-- ==== Sys2Proof/Machine/Job.lean ====
section
/-! DEFINITION. Jobs as shared operations: instruction words (R280), a job's nodes, its pennants (R35 to R37), its faults
(R338), its end (R278), its plan copies (R575), and the frames of streams that jobs carry (R26 to R30). -/

set_option Elab.async false

namespace Sys2Proof.Machine

/-! ### Programs and words -/

/-- STATE of a program (R308). -/
def State.progState (s : State) (p : Nat) : Nat := s.rd (Reg.GLB_PROG_STATUS_STATE p)

/-- A route of a program: (FIRST_WORD, N_NODES). -/
def State.routeOf (s : State) (prog route : Nat) : Option (Nat × Nat) := (s.prog prog).routes[route]?

/-- The instruction words of a route, in node order (R275, R297). -/
def Prog.routeWords (p : Prog) (route : Nat) : List Nat :=
  match p.routes[route]? with
  | some (f, n) => (p.words.drop f).take n |>.map (·.toNat)
  | none => []

/-- OPC and OUT_PLAN of a word (R280). -/
def wOpc (w : Nat) : Nat := bitsOf w 116 8
def wPlan (w : Nat) : Nat := bitsOf w 104 8
def wHoist (w : Nat) : Nat := bitsOf w 103 1

/-- The source fields of a word that name a node: lowest bit and node (R277; the words of R285, R353, R385, R429, R453, R527, R652
and of SHAPE and CROP_RESIZE): 0xFFFF names none but in SHAPE, CROP_RESIZE, EMIT, XFR_SEND and XFR_COLL, whose fields always name one. -/
def wordSrcs (w : Nat) : List (Nat × Nat) :=
  let o := wOpc w
  let l :=
    if o = 0x21 then [64]
    else if o = 0x22 then [64, 48]
    else if o = 0x30 ∨ (0x34 ≤ o ∧ o ≤ 0x39) ∨ o = 0x48 then [64, 48, 32, 16]
    else if (0x40 ≤ o ∧ o ≤ 0x43) ∨ (0x50 ≤ o ∧ o ≤ 0x57) then [64, 48, 32]
    else if o = 0x4F then [64, 48]
    else if o = 0x60 ∨ o = 0x62 ∨ o = 0x68 then [80]
    else []
  let always := o == 0x21 || o == 0x22 || o == 0x60 || o == 0x62 || o == 0x68
  (l.map (fun p => (p, bitsOf w p 16))).filter (fun q => always || q.2 != 0xFFFF)

/-- A route is a stream route: its node 0 is DECODE (R276). -/
def isStreamRoute (ws : List Nat) : Bool :=
  match ws with
  | w :: _ => wOpc w == 0x20
  | [] => false

/-- The pennant rings that a route's EMIT nodes write (R285). -/
def routeRings (ws : List Nat) : List Nat := (ws.filter (fun w => wOpc w == 0x68)).map (fun w => bitsOf w 66 6)

/-! ### Jobs -/

def State.job? (s : State) (id : Nat) : Option Job := s.jobs.find? (fun j => j.id == id)

def State.updJob (s : State) (id : Nat) (f : Job → Job) : State :=
  { s with jobs := updFirst (fun j => j.id == id) f s.jobs }

/-- The word of a job's node. -/
def State.jobWord (s : State) (j : Job) (node : Nat) : Option Nat := ((s.prog j.prog).routeWords j.route)[node]?

def Job.node (j : Job) (n : Nat) : NodeSt := tget (fun _ => {}) j.nodes n
def Job.setNode (j : Job) (n : Nat) (x : NodeSt) : Job := { j with nodes := tset (fun _ => {}) j.nodes n x }

/-- Change one node of a job. -/
def State.updNode (s : State) (id n : Nat) (f : NodeSt → NodeSt) : State :=
  s.updJob id (fun j => j.setNode n (f (j.node n)))

/-- Add a job; its ticket is given now (R544). -/
def State.addJob (s : State) (j : Job) : State :=
  { s with jobs := s.jobs ++ [{ j with id := s.nextJob, ticket := s.ticketNow }], nextJob := s.nextJob + 1 }

/-- The job that carries a frame of a stream. -/
def State.frameJob? (s : State) (st seq : Nat) : Option Job :=
  s.jobs.find? (fun j => match j.kind with | .frame a n _ => a == st && n == seq | _ => false)

/-- The job of a command. -/
def State.cmdJob? (s : State) (jidx : Nat) : Option Job := s.jobs.find? (fun j => j.kind == .cmd jidx)

/-- The key of a job's pennants. -/
def Job.key (j : Job) : PnKey :=
  match j.kind with
  | .frame st n au => .frame st n au
  | .cmd i => .cmd i
  | .tile _ _ _ _ => .device

/-- The place of a job's pennants in the order of a ring: a frame's, a command's, or that of the frame of another device whose tiles
started it (R27, R28, R285, R643). -/
def Job.line (j : Job) : PnLine :=
  match j.kind with
  | .frame st n _ => .frame st n
  | .cmd i => .cmd i
  | .tile d 0 n st => .frame (128 * (d + 1) + st) n
  | .tile _ _ _ _ => .free

/-- A pennant of a job's node, without body and extensions (R35 to R37). -/
def Job.pn (j : Job) (ty node : Nat) : Pn :=
  { ty := ty, flags := j.flags, stream := j.stream % 128, svc := j.svc, job := j.jobId, frame := j.frameSeq, pts := j.pts
    ct := j.ct, node := node, key := j.key, line := j.line, ticket := j.ticket, rerun := j.rerun
    dev := match j.kind with | .tile d _ _ _ => some d | _ => none }

/-! ### Streams -/

/-- A field of a stream's contract (R141). -/
def State.contractField (s : State) (st lo w : Nat) : Nat :=
  match (s.stream st).contract with
  | some k => bitsOf k.toNat lo w
  | none => 0

def State.errPring (s : State) (st : Nat) : Nat := s.contractField st 232 6
def State.isLive (s : State) (st : Nat) : Bool := s.contractField st 224 2 == 1

/-- Staleness bound in ns (R214). -/
def State.staleBound (s : State) (st : Nat) : Nat :=
  let m := s.contractField st 304 16
  (if m = 0 then 40 else m) * 10 ^ 6

/-- STATE of a stream and the engine it is placed on (R185). -/
def State.strm (s : State) (st : Nat) : Nat := s.rd (Reg.DEC_STRM_STATE_STATE st)
def State.strmEngine (s : State) (st : Nat) : Nat := s.rd (Reg.DEC_STRM_STATE_ENGINE st)

/-- Record a code of class 0x02 on a stream, its engine and the record file (R189, R657). -/
def State.decErr (s : State) (st code : Nat) (d0 d1 : Nat := 0) : State :=
  let s1 := s.setErr (Reg.DEC_STRM_ERR st) false (0, 0, 0) code
  (s1.setErr (Reg.DEC_ERR (s.strmEngine st)) true (16, 8, st) code).file .dec st code d0 d1

/-- The frames before FRAME_SEQ `n` that produced no pennant are a gap: on each of the route's rings the first pennant of frame `n` or
a later one carries SEQ_GAP (R30). -/
def State.gapBefore (s : State) (st prog route n : Nat) : State :=
  (routeRings ((s.prog prog).routeWords route)).foldl
    (fun s m => { s with hif := { s.hif with
      gaps := tset (fun _ => []) s.hif.gaps (st * 64 + m) (n :: tget (fun _ => []) s.hif.gaps (st * 64 + m)) } }) s

/-- Frame `n` of the stream produced no pennant (R30). -/
def State.markGap (s : State) (st prog route n : Nat) : State := s.gapBefore st prog route ((n + 1) % 2 ^ 32)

__________

## [Your task]
Look above for the line holding "def State.job? (s" and the line holding "def State.updNode (s". Retype both, and every line between them, word for word and nothing else.

## [Written solution]
def State.job? (s : State) (id : Nat) : Option Job := s.jobs.find? (fun j => j.id == id)

def State.updJob (s : State) (id : Nat) (f : Job → Job) : State :=
  { s with jobs := updFirst (fun j => j.id == id) f s.jobs }

/-- The word of a job's node. -/
def State.jobWord (s : State) (j : Job) (node : Nat) : Option Nat := ((s.prog j.prog).routeWords j.route)[node]?

def Job.node (j : Job) (n : Nat) : NodeSt := tget (fun _ => {}) j.nodes n
def Job.setNode (j : Job) (n : Nat) (x : NodeSt) : Job := { j with nodes := tset (fun _ => {}) j.nodes n x }

/-- Change one node of a job. -/
def State.updNode (s : State) (id n : Nat) (f : NodeSt → NodeSt) : State :=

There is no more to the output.